Захар показал и ему действие колючек.

— Значит, если назад или в бок — везде колючки? Здорово.

Андрей, положив рядом сагайдак, лук и саблю, растянулся на теплушке, прикрывшись шкурой. Рядом прилёг и Митяй. Захар посмотрел на верх вышки.

— А поджигать-то нечего, — и ударил себя по лбу.

Он надрал сухой травы, связал её в сноп и, завернув в дерюжку, поднял наверх.

А тем временем солнце закатилось за горизонт Восток уже виделся чёрной дырой, больше полнеба охватило марево. Чтобы нечаянно не заснуть, Захар взял колючку ещё и в руку. Он впервые был в бекете, понимал всю ответственность и гордился, что ему, такому молодому, казаки оказали доверие, и не спускал своих зорких глаз со степного покрова. Плывшие по небу облака часто закрывали луну, и он, напрягая зрение, старался не упустить ничего подозрительного в надвигавшейся темноте. И не заметил, как подошла ночь. Но всё шло спокойно.

Так незаметно пробежало его время. Настал черёд Митяя. Позёвывая, ёжась от прохлады, он потёр себе уши, завистливо посмотрел на Захара, укладывавшегося на боковую, набросил на плечи теплушку, взял саблю, засунул её за пояс и, воспользовавшись луной, сбегал за колючками.

— Так надёжней, — произнёс он, обходя курган.

Уверившись, что кругом всё спокойно, он прислонился плечом к одной из ножек вышки и стал слушать. Было тихо. Только беспокойный кузнечик иногда нарушал тишину. Митяя постепенно одолевал сон. Незаметно сомкнулись веки, и голова упала на грудь.
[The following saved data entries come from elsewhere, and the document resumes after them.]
/-- The write with its staged data as it reads now. -/
def reread (s : State) (w : CfgWrite) : CfgWrite :=
  match w with
  | .preLut k ld => .preLut k (reload s ld)
  | .palette k ld => .palette k (reload s ld)
  | .coeff k i a ld => .coeff k i a (reload s ld)
  | .postLut ld => .postLut (reload s ld)
  | .mesh h k b ld => .mesh h k b (reload s ld)
  | .seq h ld => .seq h (reload s ld)
  | .rtable h ld => .rtable h (reload s ld)
  | .ctable h ld => .ctable h (reload s ld)
  | w => w

/-- The table that a load fills. -/
def tableKey (w : CfgWrite) : Option (Nat × Nat × Nat) :=
  match w with
  | .preLut k _ => some (0, k.val, 0)
  | .postLut _ => some (1, 0, 0)
  | .palette k _ => some (2, k.val, 0)
  | .coeff k i a _ => some (3, k.val, i.val * 2 + a.toNat)
  | .mesh h k b _ => some (4, h.val, k.val * 2 + b.toNat)
  | .seq h _ => some (5, h.val, 0)
  | .rtable h _ => some (6, h.val, 0)
  | .ctable h _ => some (7, h.val, 0)
  | _ => none

/-- A later load of the same table supersedes an earlier one of the same record (R43, R84). -/
def lastLoads : List CfgWrite → List CfgWrite
  | [] => []
  | w :: r => if (tableKey w).isSome && r.any (fun v => tableKey v == tableKey w) then lastLoads r else w :: lastLoads r

/-- A LATCH as it runs: the state, the writes that it has applied in order, and whether their staged data agreed with its CRC. -/
structure Run where
  s  : State
  ws : List (CfgWrite × Bool)

/-- A write takes effect. -/
def applyOneWrite (r : Run) (w : CfgWrite) : Run :=
  let v := reread r.s w
  let ok : Bool := match loadIn v with
    | some ld => loadOk ld
    | none => true
  { s := if ok then onCfg (applyW v) r.s else r.s, ws := r.ws ++ [(v, ok)] }

/-- Writes take effect in order. -/
def applyMany (ws : List CfgWrite) (r : Run) : Run := (lastLoads ws).foldl applyOneWrite r

/-! ## Layer parts and buffers (R102, R106, R107) -/

/-- The layer part of a layer, and the common part. -/
def partWrites (k : Layer) (r : Record) : List CfgWrite := r.writes.filter fun w => partOf w == some k
def commonWrites (r : Record) : List CfgWrite := r.writes.filter fun w => (partOf w).isNone

/-- The layers of which a record holds a part. -/
def partLayers (r : Record) : List Layer := (allFin 24).filter fun k => r.writes.any fun w => partOf w == some k

/-- The release part that a record's list carries for a layer. -/
def relOf (k : Layer) (r : Record) : Option (Nat × BitVec 64) := (r.fences.find? fun f => f.layer == k).bind (·.rel)

/-- The acquire fence of a layer was signalled by the last cut-off; a part without one waits for none. -/
def partHeld (k : Layer) (r : Record) : Bool := r.fences.all fun f => f.layer != k || f.acq.isNone || f.held

/-- The base that a record names for a layer. -/
def namedBase (k : Layer) (r : Record) : Option (Nat × Nat) := (lastLayer k r.writes).map fun v => (v.base0, v.base1)

/-- The layer's live buffer. -/
def liveBase (k : Layer) (s : State) : Nat × Nat := (s.cfg.layers[k].sh.base0, s.cfg.layers[k].sh.base1)

/-- A release falls due. -/
def addRelease (x : Release) (s : State) : State := onCom (fun c => { c with releases := c.releases ++ [x] }) s

/-- A buffer that a record named and that never became live is released. -/
def releaseNamed (due reason : Nat) (k : Layer) (r : Record) (s : State) : State :=
  match namedBase k r with
  | some b =>
    if b == liveBase k s then s
    else addRelease { due := due, layer := k, reason := reason, tag := r.tag, base0 := b.1, fence := relOf k r } s
  | none => s

/-- The live buffer of a layer is released, where a record has named it and it has not been released since it was last named or
read again: "at most once for each record that named it or replaced it" is read as once for all of them (log entry 60). -/
def releaseLive (due reason : Nat) (k : Layer) (base0 : Nat) (b : Buffer) (s : State) : State :=
  if b.named && !b.released then
    addRelease { due := due, layer := k, reason := reason, tag := b.tag, base0 := base0, fence := b.fence } s
  else s

/-- What an applied record still holds: the writes and the fences of its deferred parts. The rest of it is in the live state. -/
def Record.keepDeferred (r : Record) : Record :=
  let waits (k : Layer) : Bool := r.deferred.any fun p => p.1 == k
  { r with writes := r.writes.filter fun w => (match partOf w with
                       | some k => waits k
                       | none => false)
           fences := r.fences.filter fun f => waits f.layer }

/-- A record without the deferred part of a layer. -/
def Record.dropPart (k : Layer) (r : Record) : Record :=
  if r.applied then { r with deferred := r.deferred.filter fun p => p.1 != k }.keepDeferred else r

/-- The record at place i holds a part for the layer: it ends every deferred part of an earlier record for it; their buffers are
released when this record's frame is shown (R104). -/
def supersede (i : Nat) (k : Layer) (s : State) : State :=
  let old := (s.com.records.take i).filter fun r => r.applied && r.deferred.any fun p => p.1 == k
  let s1 := onCom (fun c => { c with records := (c.records.take i).map (Record.dropPart k) ++ c.records.drop i }) s
  forEach old (releaseNamed (s.clk.tick + 1) 3 k) s1

/-- What the live buffer of a layer carries after a part has applied. Of several records that wrote the same live base, the
first since its last release gives the tag (log entry 61). A buffer that is read again, because its layer is enabled or returns
from a drop, may be released again. -/
def bufferAfter (old new : LayerCfg) (back : Bool) (tag : BitVec 32) (rel : Option (Nat × BitVec 64)) (wrote : Bool) (b : Buffer) :
    Buffer :=
  let off := old.enable && !new.enable
  if old.sh.base0 != new.sh.base0 || old.sh.base1 != new.sh.base1 then { tag := tag, fence := rel, named := true, released := false }
  else
    { tag := if wrote && (!b.named || b.released) then tag else b.tag
      fence := if rel.isSome then rel else if off then none else b.fence
      named := b.named || wrote
      released := if off then true else if back || (!old.enable && new.enable) then false else b.released }

/-- A layer part applies: the layer returns from a drop, and a buffer that it replaces or disables is released when its frame is
shown. -/
def applyPart (i : Nat) (r : Record) (k : Layer) (x : Run) : Run :=
  let ws := partWrites k r
  let old := x.s.cfg.layers[k]
  let b := x.s.com.bufs[k]
  let y := applyMany ws x
  let new := y.s.cfg.layers[k]
  let off := old.enable && !new.enable
  let moved := old.sh.base0 != new.sh.base0 || old.sh.base1 != new.sh.base1
  let s1 := if moved || off then releaseLive (y.s.clk.tick + 1) (if off then 1 else 0) k old.sh.base0 b y.s else y.s
  let back := x.s.cfg.dropped.getLsbD k.val
  let s2 := onCom (fun c => { c with bufs := c.bufs.set k (bufferAfter old new back r.tag (relOf k r) (namedBase k r).isSome b) })
    (onCfg (fun c => { c with dropped := c.dropped &&& ~~~BitVec.ofNat 24 (2 ^ k.val) }) s1)
  { y with s := supersede i k s2 }

/-- Parts of the record at place i apply in ascending layer order. -/
def applyParts (i : Nat) (ks : List Layer) (r : Record) (x : Run) : Run := ks.foldl (fun x k => applyPart i r k x) x

/-! ## Records (R93, R102 to R105) -/

/-- R105: the state fits R40, R71, R75 and R78. -/
def stateFits (s : State) : Bool := rateOk s s.cfg && (poolRef s.cfg).isNone && (bandRef s s.cfg).isNone

/-- Records without anything pending leave (R89). -/
def sweepRecords (s : State) : State :=
  onCom (fun c => { c with records := c.records.filter fun r => !r.applied || !r.deferred.isEmpty }) s

/-- LAYER_HELD's and LAYER_DROPPED's payload. -/
def heldWord (k : Layer) (tag : BitVec 32) : Nat := pack [(0, 5, k.val), (32, 32, tag.toNat)]

/-- One list place of the records: its record becomes what f makes of it, in a run. -/
def onRecordAt (i : Nat) (f : Record → Record) (s : State) : State :=
  onCom (fun c => { c with records := (c.records.zipIdx).map fun p => if p.2 = i then f p.1 else p.1 }) s

/-- The deferred parts of an applied record whose fences were signalled by the cut-off apply, unless others of it are still
deferred and the result would not fit: all parts of the record then stay deferred, as R105 states it for the first deferral (log
entry 62). -/
def applyReady (i : Nat) (x : Run) : Run :=
  match x.s.com.records[i]? with
  | some r =>
    if !r.applied then x
    else
      let ks := r.deferred.map (·.1)
      let ready := ks.filter fun k => partHeld k r
      let rest := ks.filter fun k => !partHeld k r
      if ready.isEmpty then x
      else
        let s1 := onRecordAt i (fun r => { r with deferred := r.deferred.filter fun p => rest.contains p.1 }.keepDeferred) x.s
        let y := applyParts i ready r { x with s := s1 }
        if rest.isEmpty || stateFits y.s then y else x
  | none => x

/-- Every part that stays deferred counts one deferral more. -/
def countDeferrals (s : State) : State :=
  onCom (fun c => { c with records := c.records.map fun r =>
    if r.applied then { r with deferred := r.deferred.map fun p => (p.1, p.2 + 1) } else r }) s

/-- A marked record applies: the whole of it, or in fenced-layer mode its common part and the parts that are not deferred; the
others are deferred, all of them where the result would not fit. -/
def applyRecord (i : Nat) (x : Run) : Run :=
  match x.s.com.records[i]? with
  | some r =>
    if r.applied || !r.marked then x
    else
      let ks := partLayers r
      let x1 := applyMany (commonWrites r) { x with s := onRecordAt i (fun r => { r with applied := true }) x.s }
      let late := if r.layered then ks.filter fun k => !partHeld k r else []
      let y := applyParts i (ks.filter fun k => !late.contains k) r x1
      let z := if late.isEmpty then (y, []) else if stateFits y.s then (y, late) else (x1, ks)
      let s1 := onRecordAt i (fun r => { r with deferred := z.2.map fun k => (k, 1) }.keepDeferred) z.1.s
      { z.1 with s := forEach z.2 (fun k s => later (srcLayer k) evLayerHeld (heldWord k r.tag) s) s1 }
  | none => x

/-- A layer whose part is deferred once more than HOLD_TICKS is dropped, and its live buffer released (R103, R106). -/
def dropLayer (k : Layer) (tag : BitVec 32) (s : State) : State :=
  let b := s.com.bufs[k]
  let s1 := releaseLive s.clk.tick 2 k s.cfg.layers[k].sh.base0 b s
  later (srcLayer k) evLayerDropped (heldWord k tag)
    (onCfg (fun c => { c with dropped := c.dropped ||| BitVec.ofNat 24 (2 ^ k.val) })
      (onCom (fun c => { c with bufs := c.bufs.set k { b with released := b.released || b.named, fence := none } }) s1))

/-- The record whose deferred part of a layer has counted out. -/
def countedOut (k : Layer) (s : State) : Option Record :=
  if s.cfg.dropped.getLsbD k.val then none
  else s.com.records.find? fun r => r.applied && r.deferred.any fun p => p.1 == k && decide (s.cfg.fence.hold < p.2)

/-- R103 for one layer. -/
def dropIfDue (k : Layer) (s : State) : State :=
  match countedOut k s with
  | some r => dropLayer k r.tag s
  | none => s

/-! ## Abandoned records (R101) -/

/-- The layers whose acquire fences of a record were not signalled. -/
def unsignalled (r : Record) : Nat :=
  pack ((allFin 24).map fun k => (k.val, 1, (r.fences.any fun f => f.layer == k && f.acq.isSome && !f.signalled).toNat))

/-- COMMIT_ABANDONED's payload. -/
def abandonedWord (r : Record) : Nat := pack [(0, 32, r.tag.toNat), (32, 24, unsignalled r)]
Но что это? Сильная боль прожгла тело. Парень вздрогнул.

— Тьфу! — чертыхнулся он, поняв, что с ним случилось. — Нет, надо ходить. А Захар молодец!

Митяй часто посматривал на луну. Когда она окажется над «бурлаком» — так они обозначили одинокий куст — тогда придёт Андреев черёд.

И вот луна над «бурлаком».

— Наконец-то! — с облегчением вздохнул парень и со спокойной совестью пошёл будить Андрея.

Но не успел он подойти, как тот вскочил.

— Ты не спал, что ли? — спросил Митяй.

Андрей не стал притворяться.

— Не спал, — признался он.

— Ааа! Всё спокойно, — заваливаясь на боковую, сказал Митяй.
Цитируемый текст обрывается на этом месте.